[MATERIAL FOR THE TASK — start]

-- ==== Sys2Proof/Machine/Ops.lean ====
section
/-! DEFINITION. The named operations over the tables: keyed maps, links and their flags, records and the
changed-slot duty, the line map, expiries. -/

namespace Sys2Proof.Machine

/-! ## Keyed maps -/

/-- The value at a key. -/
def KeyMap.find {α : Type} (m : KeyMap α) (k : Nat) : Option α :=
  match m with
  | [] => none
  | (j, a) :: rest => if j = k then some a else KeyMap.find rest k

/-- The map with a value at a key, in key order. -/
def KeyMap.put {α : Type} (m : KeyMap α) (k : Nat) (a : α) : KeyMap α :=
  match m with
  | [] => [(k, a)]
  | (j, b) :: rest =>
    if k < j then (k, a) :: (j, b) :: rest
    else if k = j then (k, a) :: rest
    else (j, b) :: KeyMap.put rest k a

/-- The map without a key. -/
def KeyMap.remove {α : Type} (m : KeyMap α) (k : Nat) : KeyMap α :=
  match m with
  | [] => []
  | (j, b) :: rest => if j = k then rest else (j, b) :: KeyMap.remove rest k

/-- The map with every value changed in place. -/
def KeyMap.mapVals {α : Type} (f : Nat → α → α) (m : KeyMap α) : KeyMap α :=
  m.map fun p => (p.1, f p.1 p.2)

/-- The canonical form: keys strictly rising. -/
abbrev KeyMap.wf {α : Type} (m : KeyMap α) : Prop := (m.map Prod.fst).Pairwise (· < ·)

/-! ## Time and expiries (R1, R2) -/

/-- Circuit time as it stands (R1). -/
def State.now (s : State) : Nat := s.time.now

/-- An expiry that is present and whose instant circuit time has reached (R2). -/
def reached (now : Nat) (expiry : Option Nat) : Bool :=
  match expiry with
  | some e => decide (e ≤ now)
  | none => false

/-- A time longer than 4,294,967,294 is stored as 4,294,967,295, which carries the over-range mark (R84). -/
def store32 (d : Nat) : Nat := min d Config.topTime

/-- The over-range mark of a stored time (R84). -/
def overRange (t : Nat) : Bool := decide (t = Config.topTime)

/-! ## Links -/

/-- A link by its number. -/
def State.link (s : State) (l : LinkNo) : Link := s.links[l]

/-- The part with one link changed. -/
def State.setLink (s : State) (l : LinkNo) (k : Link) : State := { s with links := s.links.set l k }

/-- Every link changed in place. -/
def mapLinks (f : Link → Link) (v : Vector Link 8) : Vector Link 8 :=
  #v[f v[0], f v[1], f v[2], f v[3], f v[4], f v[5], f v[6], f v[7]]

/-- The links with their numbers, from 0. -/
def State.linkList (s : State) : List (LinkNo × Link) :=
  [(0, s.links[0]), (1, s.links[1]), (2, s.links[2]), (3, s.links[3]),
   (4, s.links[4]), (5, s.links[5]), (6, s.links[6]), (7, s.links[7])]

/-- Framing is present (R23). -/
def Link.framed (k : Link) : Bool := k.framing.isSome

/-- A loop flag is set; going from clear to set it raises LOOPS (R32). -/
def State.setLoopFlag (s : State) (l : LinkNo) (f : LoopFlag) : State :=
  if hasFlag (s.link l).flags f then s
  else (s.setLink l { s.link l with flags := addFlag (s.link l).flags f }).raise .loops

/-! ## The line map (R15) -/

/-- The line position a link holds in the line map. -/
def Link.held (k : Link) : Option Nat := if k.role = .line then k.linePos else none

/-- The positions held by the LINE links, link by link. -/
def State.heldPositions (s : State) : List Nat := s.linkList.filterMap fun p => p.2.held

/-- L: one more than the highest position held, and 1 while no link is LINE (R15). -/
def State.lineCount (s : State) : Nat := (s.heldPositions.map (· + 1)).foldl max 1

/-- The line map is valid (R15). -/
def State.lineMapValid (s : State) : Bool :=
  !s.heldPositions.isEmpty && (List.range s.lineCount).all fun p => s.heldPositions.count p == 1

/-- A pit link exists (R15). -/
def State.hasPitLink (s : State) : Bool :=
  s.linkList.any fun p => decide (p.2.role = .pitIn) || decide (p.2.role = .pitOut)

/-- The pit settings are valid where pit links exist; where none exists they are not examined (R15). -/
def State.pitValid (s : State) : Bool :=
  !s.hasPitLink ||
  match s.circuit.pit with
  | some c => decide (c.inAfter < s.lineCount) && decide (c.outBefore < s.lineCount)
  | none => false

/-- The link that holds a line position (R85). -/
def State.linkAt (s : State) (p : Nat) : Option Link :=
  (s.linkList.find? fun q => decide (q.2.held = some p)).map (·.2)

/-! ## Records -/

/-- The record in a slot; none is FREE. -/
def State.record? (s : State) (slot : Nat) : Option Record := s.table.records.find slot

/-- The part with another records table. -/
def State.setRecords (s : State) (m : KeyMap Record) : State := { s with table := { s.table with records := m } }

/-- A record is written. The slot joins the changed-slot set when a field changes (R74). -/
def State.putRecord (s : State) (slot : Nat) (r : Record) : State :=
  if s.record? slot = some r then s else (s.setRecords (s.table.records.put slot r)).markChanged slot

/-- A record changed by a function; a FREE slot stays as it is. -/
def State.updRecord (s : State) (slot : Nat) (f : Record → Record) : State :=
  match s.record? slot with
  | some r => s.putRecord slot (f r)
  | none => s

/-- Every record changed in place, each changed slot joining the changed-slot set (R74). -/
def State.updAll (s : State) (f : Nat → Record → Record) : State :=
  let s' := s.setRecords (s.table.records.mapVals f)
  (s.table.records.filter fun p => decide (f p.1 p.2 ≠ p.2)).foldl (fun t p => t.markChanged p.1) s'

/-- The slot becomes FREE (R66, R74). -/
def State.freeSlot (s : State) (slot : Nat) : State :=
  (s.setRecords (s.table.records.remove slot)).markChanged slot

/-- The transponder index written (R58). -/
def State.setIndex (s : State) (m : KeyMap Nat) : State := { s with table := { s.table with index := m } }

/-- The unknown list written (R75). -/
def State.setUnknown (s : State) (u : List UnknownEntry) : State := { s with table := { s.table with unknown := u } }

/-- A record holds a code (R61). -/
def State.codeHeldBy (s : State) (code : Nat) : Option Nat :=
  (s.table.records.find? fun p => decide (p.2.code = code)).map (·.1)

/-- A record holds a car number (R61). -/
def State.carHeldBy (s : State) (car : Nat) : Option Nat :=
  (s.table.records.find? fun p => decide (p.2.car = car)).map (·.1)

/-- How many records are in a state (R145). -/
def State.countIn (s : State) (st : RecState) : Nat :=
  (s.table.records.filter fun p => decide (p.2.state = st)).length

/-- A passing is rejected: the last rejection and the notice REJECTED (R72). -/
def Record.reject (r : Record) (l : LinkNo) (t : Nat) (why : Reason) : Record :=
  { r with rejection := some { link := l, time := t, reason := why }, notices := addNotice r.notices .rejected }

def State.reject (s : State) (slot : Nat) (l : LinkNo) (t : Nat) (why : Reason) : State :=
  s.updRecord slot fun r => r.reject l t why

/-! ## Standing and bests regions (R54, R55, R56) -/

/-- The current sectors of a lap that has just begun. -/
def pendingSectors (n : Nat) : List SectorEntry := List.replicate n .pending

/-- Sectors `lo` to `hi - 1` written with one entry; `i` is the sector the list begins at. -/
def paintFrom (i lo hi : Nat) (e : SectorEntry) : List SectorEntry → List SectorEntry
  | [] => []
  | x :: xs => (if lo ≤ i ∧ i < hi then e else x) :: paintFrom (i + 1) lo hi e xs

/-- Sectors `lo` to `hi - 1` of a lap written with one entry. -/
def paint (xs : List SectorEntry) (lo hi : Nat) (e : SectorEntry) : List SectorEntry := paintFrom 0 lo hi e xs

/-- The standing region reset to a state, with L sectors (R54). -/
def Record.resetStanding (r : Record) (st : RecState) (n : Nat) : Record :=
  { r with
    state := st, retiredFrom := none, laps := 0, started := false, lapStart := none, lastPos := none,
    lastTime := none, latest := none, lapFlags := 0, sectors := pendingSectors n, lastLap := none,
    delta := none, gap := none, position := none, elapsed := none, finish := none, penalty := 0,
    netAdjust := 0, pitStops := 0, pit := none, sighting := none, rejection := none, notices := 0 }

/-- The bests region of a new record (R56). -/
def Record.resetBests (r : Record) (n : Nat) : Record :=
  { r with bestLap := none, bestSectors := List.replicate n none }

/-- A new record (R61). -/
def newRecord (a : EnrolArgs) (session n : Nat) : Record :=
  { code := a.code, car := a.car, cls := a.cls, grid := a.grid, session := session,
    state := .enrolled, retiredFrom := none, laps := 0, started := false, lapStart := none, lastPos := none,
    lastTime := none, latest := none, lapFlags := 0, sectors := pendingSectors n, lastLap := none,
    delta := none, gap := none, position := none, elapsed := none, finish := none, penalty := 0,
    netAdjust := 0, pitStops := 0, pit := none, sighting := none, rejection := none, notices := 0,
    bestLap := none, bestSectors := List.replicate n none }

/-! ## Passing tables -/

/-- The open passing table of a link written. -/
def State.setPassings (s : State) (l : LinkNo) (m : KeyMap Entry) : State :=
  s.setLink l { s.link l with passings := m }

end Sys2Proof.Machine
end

[MATERIAL FOR THE TASK — finish]

**TASK INSTRUCTIONS:** When copying the data above, please keep exactly the lines from its first line through the line with "Keyed maps -/", both ends included, and drop the rest.

**OUTPUT:**
-- ==== Sys2Proof/Machine/Ops.lean ====
section
/-! DEFINITION. The named operations over the tables: keyed maps, links and their flags, records and the
changed-slot duty, the line map, expiries. -/

namespace Sys2Proof.Machine

/-! ## Keyed maps -/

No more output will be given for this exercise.